These keys typically are used in one of two ways. The first use case (see Figure 3) is when you want someone to send you an encrypted message that only you can open. To do that, give the other person your public key and ask them to use it to encrypt the document using software that applies an encryption algorithm and produces a ciphertext—the encrypted version of their message. They then send you only the ciphertext. Because they used your public key to encrypt the document, you must use the correctly paired private key to decrypt it.
Figure 3 Using PKC When You Want Someone to Send You an Encrypted Document/Message That Only You Can Open
The second use case (see Figure 4) is when you want to encrypt a message and demonstrate that it is indeed from you. To do that, you use your private key to create a ciphertext of your document. You then send that ciphertext to someone else. They use your public key to decrypt it. Because only your public key can decrypt that document, the recipient can assume that the document was encrypted by your private key—and unless your private key has been misappropriated, the document came from you.
Figure 4 Using PKC When You Want to Send Someone an Encrypted Document/Message to Assure Them That It Indeed Came from You
A third use case employs PKC to prove ownership of a digital asset through a digital-signing process. In this use case (see Figure 5), imagine that Bill has composed a Word document of a legally binding document that he needs to e-mail to Susan. Susan wants to be sure that the copy of the document she receives from Bill is actually from Bill and hasn’t been tampered with en route. Bill first creates a SHA-256 hash of the Word document and records the value as H(W). He next uses his private key to encrypt the document hash, resulting in Enc(H(W)), and then sends the Word document (optionally encrypted) and the Enc(H(W)) value (this is Bill’s digital signature for document W) to Susan.
Figure 5 Using PKC Along with a Cryptographic Hash to Digitally Sign a Document/Message
Susan re-computes the H(W) value from the copy of the Word document she received, then uses Bill’s public key to decrypt the Enc(H(W)) value (see Figure 6). If the hash Susan computed is equal to the decrypted H(W) value, Susan can conclude that Bill signed the document and that the copy she received is exactly the same as the one Bill signed.

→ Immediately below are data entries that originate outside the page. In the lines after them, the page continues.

/-- The newest record of this run at a place of the ring; none where it has written none there. -/
def Dev.ringLast (d : Dev) (place : Nat) : Option Nat :=
  let n := d.ringCount
  if place < n ∧ place < d.ringRecords then some (n - 1 - (n - 1 - place) % d.ringRecords) else none

/-- A run of the sentinel chains ends (R233): what package memory served for it is counted (R148), and what scrub zeroed and no record
came over stays zero. -/
def Dev.ringEnds (d : Dev) : Dev :=
  if d.sen.startAt.isNone then d
  else
    let kept := d.sen.zeroed.filter (fun e => match d.ringLast ((e.1 - 0x6C000000) / (5 * d.sentinelN)) with
      | none => true
      | some j => j < e.2)
    let d := (d.servedAt 4 (d.secs - 1) (d.ringBytes 1)).servedAt 4 d.secs (d.ringBytes 0)
    { d with sen := { d.sen with runs := d.sen.runs + 1, zeroed := kept.map (fun e => (e.1, 0)) } }

/-- The sentinel chains stop where the state of the device no longer runs them; the ring keeps its index (R223, R233). -/
def Dev.sentinelStop (d : Dev) : Dev :=
  if d.sen.startAt.isSome && !d.sentinelRuns then
    let n := d.ringIndex
    let d := d.ringEnds
    (({ d with sen := { d.sen with startAt := none } }).w P.sentinelRingWriteIndex n).updateQuads
  else d

/-! ### Cross-fades -/

/-- End a group's cross-fade: the new bank is ACTIVE, the old IDLE, EV24 (R116, R118). -/
def Dev.endFade (d : Dev) (g : Nat) : Dev :=
  match d.rx.fade.getD g none with
  | none => d
  | some (old, _) =>
    let new := d.a (gk P.firBankActiveA g)
    let d := (d.w (gk P.firBankStateA g + old % 4) 0).w (gk P.firBankStateA g + new % 4) 1
    ({ d with rx := { d.rx with fade := modAt d.rx.fade g (fun _ => none) } }).raise 24 (g * 65536 + new)

/-! ### MRAM stores (R403) -/

/-- The records MRAM holds. -/
def Dev.mramNow (d : Dev) : Mram := ⟨d.cat.genMram, d.rx.trimSeq, d.rx.trimRec, d.dpd.warm, d.col.store⟩

/-- What MRAM holds of its records is kept beside them while a write of one waits. -/
def Dev.mramKeep (d : Dev) : Dev :=
  if d.nvm.before.isSome then d else { d with nvm := { d.nvm with before := some d.mramNow } }

/-- The device rests in DEEP, where a write of MRAM waits in the hold buffer for the next wake (R66). -/
def Dev.asleep (d : Dev) : Bool := d.pwr.phase == .running && d.pw == 0

/-- The writes of the hold buffer are done at a wake (R66); what R403 defers goes on waiting. -/
def Dev.holdDone (d : Dev) : Dev :=
  if d.nvm.deferring then d
  else { d with nvm := { d.nvm with alm := d.nvm.alm.drop (fun k => k % 2 == 0), before := none } }

/-- A write of MRAM that falls due: done, or held in DEEP, or deferred into the buffer, or discarded where the buffer has no room.
The first deferral raises EV70. [Log: 18 DEDUCED; 83 DEDUCED] -/
def Dev.mramWrite (d : Dev) (bytes : Nat) (f : Dev → Dev) : Dev :=
  if d.nvm.deferring then
    if nvmCap < d.nvm.used + bytes then d.inc P.nvmDeferredDiscardCount
    else
      let d := d.tellDefer
      f { d.mramKeep with nvm := { d.mramKeep.nvm with used := d.nvm.used + bytes, count := d.nvm.count + 1 } }
  else if d.asleep then f d.mramKeep
  else f d

/-- Bytes of a record whose layout the spec does not give, in the deferral buffer (log entry 21). [Log: 21 DESIGN CHOICE] -/
def unlaidBytes : Nat := 64

/-- The trims of every core go to MRAM as the newer record of an A/B pair (R90). [Log: 18 DEDUCED] -/
def Dev.trimStore (d : Dev) : Dev :=
  d.mramWrite unlaidBytes (fun d => { d with rx := { d.rx with
    trimSeq := d.rx.trimSeq + 1, trimRec := d.rx.trims, trimAt := d.now } })

/-- Every core loads the newest good record and runs on it until its first takeover (R90, R91). -/
def Dev.trimLoad (d : Dev) : Dev :=
  if d.rx.trimSeq = 0 then d
  else { d with rx := { d.rx with trims := d.rx.trimRec, onStored := List.replicate 144 true } }

/-- A hardware write of an N-class parameter (R9): the value stands at once, MRAM's copy follows under R403. `nvm.alm`
keeps what MRAM still holds: key 2 k for a write in the buffer, 2 k + 1 for a discarded one. -/
def Dev.wN (d : Dev) (k v : Nat) : Dev :=
  if d.a k = v then d
  else
    let old := d.a k
    let keep (slot : Nat) (d : Dev) : Dev :=
      if (d.nvm.alm.get? (2 * k)).isSome ∨ (d.nvm.alm.get? (2 * k + 1)).isSome then d
      else { d with nvm := { d.nvm with alm := d.nvm.alm.set slot old } }
    if d.nvm.deferring then
      if nvmCap < d.nvm.used + keyBits k / 8 then ((keep (2 * k + 1) d).inc P.nvmDeferredDiscardCount).w k v
      else (d.mramWrite (keyBits k / 8) (keep (2 * k))).w k v
    else if d.asleep then (keep (2 * k) d).w k v
    else d.w k v

/-- REFO forwards REFCLK: VDD_AON and VDD_IO18 are within limits, RefoEnable is 1 and REFCLK runs (R42). -/
def Dev.refoRuns (d : Dev) : Bool := d.ab P.railStatus 0 && d.ab P.railStatus 13 && d.a P.refoEnable == 1 && !d.clk.onLpo

/-- Start the forwarding, or hold REFO static. -/
def Dev.refoFollow (d : Dev) : Dev :=
  if d.refoRuns = d.pwr.refo then d else ({ d with pwr := { d.pwr with refo := d.refoRuns } }).pin .refo d.refoRuns

/-- Add one to an N-class counter. -/
def Dev.incN (d : Dev) (k : Nat) : Dev := d.wN k (((d.inc k)).a k)

/-! ### Collimation and predistortion runs given up -/

/-- CollimState (R355): a run, a delay walk, a window without a run, or idle. -/
def Dev.showCol (d : Dev) : Dev :=
  d.w P.collimState (if d.col.run.isSome then 1 else if d.a P.collimWalkRemaining != 0 then 3 else if d.col.win.isSome then 2 else 0)

/-- Abandon a Collimation run with an EV58 status (R347): the record in force and its figures stand. -/
def Dev.colAbandon (d : Dev) (status : Nat) : Dev :=
  match d.col.run with
  | none => d
  | some _ =>
    let d := ({ d with col := { d.col with run := none } }).showCol
    ((d.w P.collimFiguresStale 0).incN P.collimAbandonCount).raise 58 status

/-- The groups a run measures: enabled for downlink and existing (R343). -/
def Dev.colGroups (d : Dev) : Nat := maskOf 2 (fun g => d.ab P.dlGroupEnable g && d.groupExists g)

/-- A run can measure a path in a group: enabled both ways, its quadrant not held, no needed synthesiser FAILED (R346, R348). -/
def Dev.colPathOk (d : Dev) (g p : Nat) : Bool :=
  bit d.colGroups g && bit (d.a (gk P.rxPathEnableA g)) p && d.ab P.dlPathEnable p && !bit d.col.skip (p / 16) &&
    !d.ab P.synthFailedMask (3 * (p / 16) + g) && !d.ab P.synthFailedMask (3 * (p / 16) + 2)

/-- Some path can be measured. -/
def Dev.measurable (d : Dev) : Bool := [0, 1].any (fun g => (List.range 64).any (fun p => d.colPathOk g p))

/-- Quadrants are held out of ACTIVE during a run: it goes on for the other paths, and is given up where none is left (R348). -/
def Dev.colHold (d : Dev) (quads : Nat) : Dev :=
  if d.col.run.isNone then d
  else
    let d := { d with col := { d.col with skip := maskOr 4 d.col.skip quads } }
    d.iff (!d.measurable) (·.colAbandon 3)

/-- Abandon the DPD capture of a quadrant: counted, and the path keeps its turn (R316, R317). -/
def Dev.dpdAbandon (d : Dev) (q : Nat) : Dev :=
  match (d.dpd.quads.getD q {}).cap with
  | none => d
  | some (p, _) =>
    ({ d with dpd := { d.dpd with quads := modAt d.dpd.quads q (fun x => { x with cap := none, turn := p :: x.turn }) } }).inc
      (P.dpdSkipCount + p % 64)

/-! ### TX paths and bursts (R276 to R280, R292 to R296) -/

/-- The burst record of a quadrant. -/
def Dev.burst (d : Dev) (q : Nat) : Burst := d.dl.burst.getD q {}

/-- Change the burst record of a quadrant. -/
def Dev.setBurst (d : Dev) (q : Nat) (f : Burst → Burst) : Dev := { d with dl := { d.dl with burst := modAt d.dl.burst q f } }

/-- The state of a synthesiser: 40 us into an attempt at the latest the band is found and the loop settles (R286). -/
def Dev.synthSt (d : Dev) (k : Nat) : Nat :=
  let st := d.a (P.synthState + k)
  if st = 1 ∧ d.syn.tried.getD k 0 + 40000000 ≤ d.now then 2 else st

/-- The state of the TX paths of a quadrant while no burst emits (R292). -/
def Dev.txIdleState (d : Dev) (q : Nat) : Nat :=
  if d.active (2 + q) then
    (match d.synthSt (3 * q + 2) with
     | 3 => 3
     | 2 => 2
     | _ => 1)
  else 0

Figure 6 Using PKC Along with a Cryptographic Hash to Verify That a Document/Message was Signed by the Expected Party
Using hashing and PKC, a blockchain maintains a history of digital asset ownership using transactions. Transaction data objects are linked to each other, forming a data structure called a hash chain. The way this works is that each transaction record constitutes the message (m) that’s hashed using function (H) and then signed using the owner’s private key (s). (It’s customary to use “s,” for “secret,” to represent the private key so as not to confuse it with “p” for the public key.) This produces a signature (sig):
sig = signature(H(m), s)
When a digital asset transfers from one owner to another, its digital signature is examined, verified, and digitally signed by the new owner, and then registered as a new node on the hash chain. Although the details of the implementation vary dramatically across blockchain technologies and versions, the basic idea is the same for all of them. For example, as shown in Figure 7, Bill is the owner of a digital asset and uses his private key to initiate a transfer of that digital asset to Susan. Susan’s transaction record uses Bill’s public key to verify his signature. After this, Susan’s public key is used to sign the digital asset, making Susan the new owner. This creates a new transaction record—a new link on the transaction hash chain.

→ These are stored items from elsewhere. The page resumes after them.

/-- CORE_CALIBRATION_DONE (R86, R87, R88): a passed core is pre-aligned, the third failure in a row retires it. -/
def Dev.coreCalibrationDone (d : Dev) (u : Nat) (res : CoreResult) : Dev :=
  let q := d.rx.quads.getD u {}
  if d.up && q.stage == 1 then
    if corePasses res then (d.setQuad u (fun q => { q with stage := 2, fails := 0 })).newTrims u (d.coreOf u 8)
    else
      let d := d.incN (P.rxCalFailCount + u)
      if q.fails < 2 then d.setQuad u (fun q => { q with fails := q.fails + 1 })
      else
        let core := d.coreOf u 8
        let d := (d.setCore u 8 0xF).setQuad u (fun q => { q with stage := 4, fails := 0, done := 0 })
        let d := (d.setQuadState u 2 0).wN P.rxRetiredMask (putBit (d.a P.rxRetiredMask) u true)
        (d.raise 20 (u + 16 * core)).spareCycle
  else d

def execCoreCalibrationDone (dt quad : Nat) (result : CoreResult) (s : State) : Host.Outcome State Fault Refusal :=
  onDev dt (·.coreCalibrationDone quad result) s

/-- PREALIGN_RESUME (R85): the abandoned pre-alignment is repeated once the interval or the LO settling has ended. -/
def execPrealignResume (dt quad : Nat) (s : State) : Host.Outcome State Fault Refusal :=
  onDev dt (fun d =>
    let q := d.rx.quads.getD quad {}
    d.iff (d.up && q.stage == 3 && !d.roleSettling quad q.target) (fun d =>
      d.setQuad quad (fun q => { q with stage := 2 }))) s

/-- The retired core of a quad whose bit was cleared returns to the spare role at the quad's next step, which begins as soon as a role
runs (R81, R88). [Log: 58 DEDUCED] -/
def Dev.rxUnretire (d : Dev) (u : Nat) : Dev :=
  ((d.setQuad u (fun q => { q with stage := 5, fails := 0, done := 0 })).setQuadState u 1 0).updateQuad u

/-- TRIM_STORE (R90): ConvTrimStorePeriod seconds after the last store. -/
def execTrimStore (dt : Nat) (s : State) : Host.Outcome State Fault Refusal :=
  onDev dt (fun d => d.iff (d.up && decide (d.rx.trimAt + d.a P.convTrimStorePeriod * 10 ^ 12 ≤ d.now)) (·.trimStore)) s

/-! ### Detectors -/

/-- INTERLEAVE_SKEW_LIMIT (R95), the skew in 0.1 ps. -/
def execInterleaveSkewLimit (dt path skew : Nat) (s : State) : Host.Outcome State Fault Refusal :=
  onDev dt (fun d =>
    d.iff (d.wide && d.active 0 && d.powered 0 path && d.a P.interleaveSkewLimit < skew) (fun d =>
      d.raiseRate 21 path (10 ^ 12) 0 (fun _ => path + 64 * sat 2047 skew))) s

/-- RX_CLIP (R96). -/
def execRxClip (dt group path samples : Nat) (s : State) : Host.Outcome State Fault Refusal :=
  onDev dt (fun d =>
    d.iff (d.chainRuns group path && samples != 0) (fun d =>
      (d.add (gk P.rxClipCountA group + path) samples).raiseRate (16 + group) path (10 ^ 9) samples
        (fun n => path + 64 * sat 2047 n))) s

/-- RX_BLOCKER (R97): `power` in steps of 0.5 dB above -40 dBm. -/
def execRxBlocker (dt path power : Nat) (s : State) : Host.Outcome State Fault Refusal :=
  onDev dt (fun d =>
    let t := d.a P.rxBlockerThreshold
    d.iff (d.up && t < power) (fun d =>
      d.raiseRate 31 path (10 ^ 9) 0 (fun _ => path + 64 * sat 2047 (power - t)))) s
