/-- Refuse an operation with its status: nothing changes (R170). -/
def Dev.catRefuse (d : Dev) (port : Nat) (o : CatOp) (status : Nat) : Dev :=
  (d.inc P.catOpRefusedCount).send port 1 tCatOp true (d.catResponse o status)

/-- The stored image of a WRITE: the one given, its reserved bits included, with the stored HISTORY where the image's is zero (R171).
[Log: 95 DEDUCED] -/
def writeImage (old img : List Byte) : List Byte :=
  if field img 8 8 = 0 then setBytes img 8 (slice old 8 8) else img

/-- Store entries one after another, each read as it stands. -/
def Dev.storeAll (d : Dev) (m : Memory) (l : List (Nat × (List Byte → Option (List Byte)))) : Dev × List MemOp :=
  l.foldl (fun acc x =>
    let old := m.entry x.1
    match x.2 old with
    | none => acc
    | some new =>
      let (d, op) := acc.1.storeEntry x.1 old new
      (d, acc.2 ++ [op])) (d, [])

/-- Entries of an operation whose read yields an uncorrectable burst, by burst address, become STALE (R151, R162). -/
def Dev.catSpoil (d : Dev) (m : Memory) (o : CatOp) (bad : List Nat) : Dev × List MemOp :=
  (bad.filter (fun a => (o.op == 3 || o.op == 4) && o.first ≤ a / 128 && a / 128 < o.first + o.count)).foldl (fun acc a =>
    let (d, ops) := acc.1.readEntry (m.applyAll acc.2) (a / 128) .uncorrectable (a % 128 / 32)
    (d.spoilNow (a / 128), acc.2 ++ ops)) (d, [])

/-- What an operation changes (R171), and the bytes it moves (R172). -/
def Dev.catApply (d : Dev) (m : Memory) (o : CatOp) : Dev × List MemOp :=
  let nums := (List.range o.count).map (fun i => o.first + i)
  match o.op with
  | 1 =>
    let d := d.served 6 (128 * o.count)
    d.storeAll m ((nums.zip o.images).map (fun x => (x.1, fun old => some (writeImage old x.2))))
  | 2 =>
    let d := d.served 6 (128 * o.count)
    d.storeAll m (nums.map (fun c => (c, fun _ => some (bareEntry c stEmpty 0))))
  | 4 =>
    let (d, ops) := d.storeAll m (nums.map (fun c => (c, fun old =>
      let st := entState old
      if st = stEmpty ∨ st = stStale ∨ st = o.arg then none else some (setState old o.arg))))
    (d.served 6 (32 * (o.count + ops.length)), ops)
  | 3 => (d.served 6 (128 * o.count), [])
  | _ => (d, [])

/-- Complete an operation: its effect and its response (R171, R172, R492). -/
def Dev.catComplete (d : Dev) (m : Memory) (port : Nat) (o : CatOp) (bad : List Nat) : Dev × List MemOp :=
  let (d, ops0) := d.catSpoil m o bad
  let m := m.applyAll ops0
  let (d, ops) := d.catApply m o
  let d := d.inc P.catOpCount
  let r := d.catResponse o 0
  let d := d.iff (o.op == 3) (fun d =>
    d.send port 3 tCatOp true (r ++ (List.range o.count).flatMap (fun i => m.entry (o.first + i))))
  let counts := if o.op = 5 then (d.entries P.catStateCounts 4).flatMap (leBytes 4) else []
  (d.send port 1 tCatOp true (r ++ counts), ops0 ++ ops)

/-! ### The order of VC1 (R167) -/

/-- Take the head message off VC1 and free its credit. -/
def Dev.vc1Pop (d : Dev) : Dev :=
  match d.cat.vc1 with
  | [] => d
  | x :: rest => ({ d with cat := { d.cat with vc1 := rest } }).freeUnits x.port 1 (msgUnits x.body.length)

/-- Serve VC1 from its head until it is empty or an operation that takes time stands there: plan segments and refused
operations end at once. -/
def Dev.vc1Run : Nat → Dev → Dev
  | 0, d => d
  | f + 1, d =>
    match d.cat.vc1 with
    | [] => d
    | x :: _ =>
      if x.type = tSlotPlan then Dev.vc1Run f (d.vc1Pop.segment false x.far x.body)
      else if x.type = tDlPlan then Dev.vc1Run f (d.vc1Pop.segment true x.far x.body)
      else if x.type = tCatOp then
        let o := catOp x.body
        let st := d.catStatus o
        if st = 0 then d else Dev.vc1Run f (d.vc1Pop.catRefuse x.port o st)
      else d

/-- Serve what stands on VC1. -/
def Dev.vc1Serve (d : Dev) : Dev := Dev.vc1Run (d.cat.vc1.length + 1) d

/-- A data message of VC1 arrives: it joins the queue when it passes the receive checks. -/
def Dev.vc1Take (d : Dev) (t : Nat) (h : Hdr) (body : List Byte) : Dev :=
  let (d, ok) := d.rxCheck h t body.length false
  let x : Vc1 := ⟨h.port, h.port != 0 && h.island == 0xFE, t, body⟩
  if ok then ({ d with cat := { d.cat with vc1 := d.cat.vc1 ++ [x] } }).vc1Serve else d

/-- The same, past Riptide's received rules. -/
def Dev.vc1In (d : Dev) (i : Hdr → List Byte → Instr) (t : Nat) (h : Hdr) (body : List Byte) : Dev :=
  match d.ripRx i h t body with
  | (d, none) => d
  | (d, some (h, b)) => d.vc1Take t h b

/-- CATALOGUE_OP WRITE arrives on VC1. -/
def execCatalogueOpWrite (dt : Nat) (hdr : Hdr) (body : List Byte) (s : State) : Host.Outcome State Fault Refusal :=
  onDev dt (·.vc1In (Instr.catalogueOpWrite 0) tCatOp hdr body) s

/-- CATALOGUE_OP CLEAR arrives on VC1. -/
def execCatalogueOpClear (dt : Nat) (hdr : Hdr) (body : List Byte) (s : State) : Host.Outcome State Fault Refusal :=
  onDev dt (·.vc1In (Instr.catalogueOpClear 0) tCatOp hdr body) s

/-- CATALOGUE_OP READ arrives on VC1. -/
def execCatalogueOpRead (dt : Nat) (hdr : Hdr) (body : List Byte) (s : State) : Host.Outcome State Fault Refusal :=
  onDev dt (·.vc1In (Instr.catalogueOpRead 0) tCatOp hdr body) s

/-- CATALOGUE_OP SET_STATE arrives on VC1. -/
def execCatalogueOpSetState (dt : Nat) (hdr : Hdr) (body : List Byte) (s : State) : Host.Outcome State Fault Refusal :=
  onDev dt (·.vc1In (Instr.catalogueOpSetState 0) tCatOp hdr body) s

/-- CATALOGUE_OP QUERY arrives on VC1. -/
def execCatalogueOpQuery (dt : Nat) (hdr : Hdr) (body : List Byte) (s : State) : Host.Outcome State Fault Refusal :=
  onDev dt (·.vc1In (Instr.catalogueOpQuery 0) tCatOp hdr body) s

/-- CATALOGUE_OP_COMPLETE (R172): the operation at the head of VC1 takes effect, and what waited behind it is served. `bad` are the
addresses of uncorrectable bursts met in reading entries. -/
def Dev.catOpDone (d : Dev) (m : Memory) (bad : List Nat) : Dev × List MemOp :=
  match d.cat.vc1 with
  | x :: _ =>
    if x.type ≠ tCatOp then (d, [])
    else if d.a P.memState = 0 then
      let (d, ops) := d.vc1Pop.catComplete m x.port (catOp x.body) bad
      (d.vc1Serve, ops)
    else (d.vc1Serve, [])
  | [] => (d, [])

def execCatalogueOpComplete (done : CatDone) (s : State) : Host.Outcome State Fault Refusal :=
  onMem done.dt (fun d m => d.catOpDone m done.bad) s

/-! ### Plan messages -/

/-- SLOT_PLAN: a segment arrives on VC1 (R193). -/
def execSlotPlan (dt : Nat) (hdr : Hdr) (body : List Byte) (s : State) : Host.Outcome State Fault Refusal :=
  onDev dt (·.vc1In (Instr.slotPlan 0) tSlotPlan hdr body) s

/-- SLOT_PLAN_DEADLINE (R194). -/
def execSlotPlanDeadline (dt group slot : Nat) (s : State) : Host.Outcome State Fault Refusal :=
  onDev dt (·.planDeadline false group slot) s

/-- DL_PLAN: a segment arrives on VC1 (R258). -/
def execDlPlan (dt : Nat) (hdr : Hdr) (body : List Byte) (s : State) : Host.Outcome State Fault Refusal :=
  onDev dt (·.vc1In (Instr.dlPlan 0) tDlPlan hdr body) s

/-- DL_PLAN_DEADLINE (R259). -/
def execDlPlanDeadline (dt group slot : Nat) (s : State) : Host.Outcome State Fault Refusal :=
  onDev dt (·.planDeadline true group slot) s

end Sys2Proof.Machine
end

Figure 7 The Transaction Hash Chain Uses Digital Signatures to Transfer Ownership of a Digital Asset; Each Transaction Record Maintains a Cryptographic Backlink to the Previous Transaction on the Hash Chain
This hash chain of transactions is cryptographically secure and tamper-proof. Any change to Transaction 0 would cause Sig0 to change, and that would require an update to the hash value stored in Transaction 1 and every subsequent transaction on the hash chain.
The transaction objects here are pictured with data. The data contained by each transaction varies for each blockchain implementation, so I’ve abstracted the underlying data for our purposes because the main point to understand is that the hash chain is a cryptographically linked chain of transactions—linked by the hash value of the previous owner’s transaction record. (In cryptocurrency blockchains, each transaction object contains a list of digital-currency inputs and outputs, along with metadata, such as a timestamp and optional transaction fee. These cryptocurrency inputs and outputs provide the transaction detail needed to accurately model a financial ledger.)
Merkle Trees Some blockchains bundle up transactions using another kind of hash chain: the binary hash chain, or Merkle tree. A complete Merkle tree is referred to as a binary tree structure because it branches twice at each level starting at the root, as shown in Figure 8.
Figure 8 A Merkle Tree is a Type of Binary Hash Tree That Produces a Merkle Root Hash; This Data Structure Can Efficiently Add Leaf Nodes and Calculate a New Merkle Root Without Requiring Full Re-Computation
The work in setting up a Merkle tree is to create a series of leaf nodes by computing the SHA-256 hash for the data contained in each transaction object (the Bitcoin blockchain double-hashes each Merkle node; double-hashing can help strengthen the cryptographic value in the hash result should a vulnerability be discovered in the SHA-256 algorithm). The Merkle tree requires an even number of leaf nodes—it’s customary to duplicate the last leaf node if starting with an odd number. Then each pair of leaf nodes is hashed together, producing a new hash value. In Figure 8, Leaf A shows the hash for Transaction A as HA; Leaf B shows the hash for Transaction B as HB and so on. This pattern continues at each tree level until you reach the final root node. The root node’s hash value is the cryptographic hash sum of all of the other hash sums in the tree. Any change to the data in any of the leaf nodes causes the recomputed Merkle tree root hash value to change.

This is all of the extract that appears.